While expansion teams are usually conservative on the field, diamond, court, or ice, the Golden Knights have been anything but. From the first game, they appealed to Sin City fans by playing a fast, flashy, and almost reckless game. The Golden Knights begin each period in their home games by marching through a tunnel lined with mirrors. To fans and opposing teams, it gives the appearance of dozens of players running onto the ice, and their playing style isn’t much different.

The Golden Knights’ 20–4–2 home record can’t only be attributed to good play or faithful fans. Most teams arrive in Vegas a couple days before their game and usually play with what Foley describes as “Vegas flu.” After enjoying the Las Vegas strip, teams aren’t always feeling their best when they play against the Golden Knights, and they’ve regretted it.

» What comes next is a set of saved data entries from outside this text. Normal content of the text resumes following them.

/-- An authentic, fresh frame with the right message type and a valid node id is answered `OK`, the node id, the
sequence number and the 14 plaintext bytes after the message type; its entry holds its number (R56, R99, R108). -/
def Obligations.DecAnswersTheSensorFrame : Prop :=
  ∀ (data : Packet) (f : SecureFrame) (s : State),
    frameOfData data = some f → TagPasses Config.block data f → Fresh s.seqt f.nodeId f.txSeq →
    (plaintextOf Config.block f)[0]? = some Config.block.msgType → NodeIdValid Config.block f.nodeId →
    ∃ m : Memory,
      exec (.dec data) s =
        .next (s.answered m
          (0x00 :: f.nodeId :: ((le32 f.txSeq).toList ++ (plaintextOf Config.block f).drop 1))) ∧
      ∀ j : Byte, memRead m j = if j = f.nodeId then { valid := true, last := f.txSeq } else memRead s.seqt j

/-- The status of every command is the first that applies: `ERR_CMD`; for DEC then `ERR_SHORT`, `ERR_AUTH_TAG`,
`ERR_AUTH_REPLAY`, `ERR_MSG_TYPE`, `ERR_NODE_ID`; for ENC `ERR_NODE_ID` alone (R121). -/
def Obligations.FirstApplicableErrorIsReported : Prop :=
  ∀ (p : Packet) (s : State),
    ∃ (m : Memory) (code : Byte) (rest : Packet), exec (decode p) s = .next (s.answered m (code :: rest)) ∧
      (NotACommand p → code = 0x06) ∧
      (¬ NotACommand p →
        (∀ id, decode p = .kdf id → code = 0x00) ∧
        (∀ key nonce n, decode p = .ksg key nonce n → code = 0x00) ∧
        (∀ f, decode p = .enc f → (¬ NodeIdValid Config.block f.nodeId → code = 0x05) ∧
          (NodeIdValid Config.block f.nodeId → code = 0x00)) ∧
        (∀ data, decode p = .dec data →
          (data.length < 28 → code = 0x01) ∧
          ∀ f, frameOfData data = some f →
            (¬ TagPasses Config.block data f → code = 0x03) ∧
            (TagPasses Config.block data f → ¬ Fresh s.seqt f.nodeId f.txSeq → code = 0x04) ∧
            (TagPasses Config.block data f → Fresh s.seqt f.nodeId f.txSeq →
              (plaintextOf Config.block f)[0]? ≠ some Config.block.msgType → code = 0x02) ∧
            (TagPasses Config.block data f → Fresh s.seqt f.nodeId f.txSeq →
              (plaintextOf Config.block f)[0]? = some Config.block.msgType →
              (¬ NodeIdValid Config.block f.nodeId → code = 0x05) ∧
              (NodeIdValid Config.block f.nodeId → code = 0x00))))

/-- Which errors leave the state as it was: all but `ERR_MSG_TYPE` and `ERR_NODE_ID` out of DEC, after which exactly the
entry of the frame's node id differs (R122). -/
def Obligations.ErrorsAndState : Prop :=
  ∀ (i : Instr) (s t : State) (code : Byte),
    exec i s = .next t → t.responses = s.responses ++ [[code]] →
    (code ∈ [0x06, 0x01, 0x03, 0x04] → t.seqt = s.seqt) ∧
    (∀ f, i = .enc f → code = 0x05 → t.seqt = s.seqt) ∧
    (∀ data, i = .dec data → code ∈ [0x02, 0x05] →
      ∃ f, frameOfData data = some f ∧ memRead t.seqt f.nodeId = { valid := true, last := f.txSeq } ∧
        memRead t.seqt f.nodeId ≠ memRead s.seqt f.nodeId ∧
        ∀ j : Byte, j ≠ f.nodeId → memRead t.seqt j = memRead s.seqt j)

/-- Verify, then decrypt: SEQT is written only if the tag check has passed; no keystream is generated unless the tag
check and the replay check have passed; no result byte leaves the block unless the status is `OK` (R109, which the spec
marks as derived from R98). -/
def Obligations.VerifyThenDecrypt : Prop :=
  ∀ (c : Params) (data : Packet) (m : Memory),
    ((transact c (.dec data) m).seqt ≠ m → ∃ f, frameOfData data = some f ∧ TagPasses c data f) ∧
    (frameOfData data = none → hashCalls c (.dec data) m = []) ∧
    (∀ f, frameOfData data = some f → ¬ (TagPasses c data f ∧ Fresh m f.nodeId f.txSeq) →
      hashCalls c (.dec data) m = kdfCalls c f.nodeId ++ [((kdf c f.nodeId).mac, data.take 20)]) ∧
    (∀ (code : Byte) (rest : Packet), responsePacket (transact c (.dec data) m) = code :: rest → code ≠ 0x00 →
      rest = [])

/-- Round trip: a frame made by ENC, alone or followed by other bytes, is decoded to exactly the operands of ENC in
every state in which its sequence number is fresh, and is then the last one accepted (R110, which the spec marks as
derived from R95 and R98). -/
def Obligations.RoundTrip : Prop :=
  ∀ (f : SensorFrame) (s : State), NodeIdValid Config.block f.nodeId →
    ∃ F : Packet, F.length = 28 ∧ exec (.enc f) s = .next (s.answered s.seqt (0x00 :: F)) ∧
      ∀ (u : State) (extra : Packet), Fresh u.seqt f.nodeId f.txSeq →
        ∃ m : Memory,
          exec (.dec (F ++ extra)) u =
            .next (u.answered m (0x00 :: f.nodeId :: ((le32 f.txSeq).toList ++
              (f.x.toList ++ f.y.toList ++ f.z.toList ++ f.tempTenths.toList)))) ∧
          memRead m f.nodeId = { valid := true, last := f.txSeq }

/-- Two blocks that agree on `H`, `MK` and `MSG_TYPE` interoperate: what one encodes the other decodes, if the node id
is valid for both and the sequence number is fresh for the receiver (R66, which the spec marks as derived from R110). -/
def Obligations.BlocksInteroperate : Prop :=
  ∀ (sender receiver : Params) (f : SensorFrame) (F : FrameBytes) (m : Memory),
    receiver.hash = sender.hash → receiver.masterKey = sender.masterKey → receiver.msgType = sender.msgType →
    f.nodeId.toNat ≤ receiver.maxNodes → encodeFrame sender f = .ok F → Fresh m f.nodeId f.txSeq →
    decodeFrame receiver F.toList m = (memWrite m f.nodeId { valid := true, last := f.txSeq }, .ok f)

/-- No frame is accepted twice: once a frame has been answered `OK`, `ERR_MSG_TYPE` or `ERR_NODE_ID`, every later frame
of its node id with a sequence number not above its own is rejected, until the next reset, with no state change; the
identical bytes with `ERR_AUTH_REPLAY` (R111, which the spec marks as derived from R103, R104 and R19). -/
def Obligations.NoFrameAcceptedTwice : Prop :=
  ∀ (data₁ data₂ : Packet) (f₁ f₂ : SecureFrame) (s t u : State) (code : Byte) (rest : Packet),
    frameOfData data₁ = some f₁ → frameOfData data₂ = some f₂ →
    f₂.nodeId = f₁.nodeId → f₂.txSeq.toNat ≤ f₁.txSeq.toNat →
    exec (.dec data₁) s = .next t → t.responses = s.responses ++ [code :: rest] → code ∈ [0x00, 0x02, 0x05] →
    CommandRun t u →
    (exec (.dec data₂) u = .next (u.answered u.seqt [0x03]) ∨ exec (.dec data₂) u = .next (u.answered u.seqt [0x04])) ∧
    exec (.dec data₁) u = .next (u.answered u.seqt [0x04])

With the Oakland Raiders relocating to Vegas for the 2020 season, it will be interesting to watch how NFL teams adjust to this unique advantage, but what the Golden Knights have accomplished is less about sports in Vegas and more about leagues expanding.

When a league takes on more teams, it disperses the talent pool, making teams a little weaker. The NBA has felt the effects of this the most. While in the 1960s nearly all of the 12 teams had at least one Hall of Fame player, nowadays it’s impossible to find a franchise cornerstone, let alone build around him enough so that he won’t leave in free agency. In fact, the years leading up to and after the NBA-ABA expansion were some of the least competitive in history. The Golden Knights are an anomaly, so with billionaires lining up to start teams in the NFL, NBA, and MLB, the Golden Knights should not be used as an example of why there should be more league expansion. Throughout history, reckless expansion has hurt competitiveness in each of the four major sports, and the Golden Knights don’t change anything.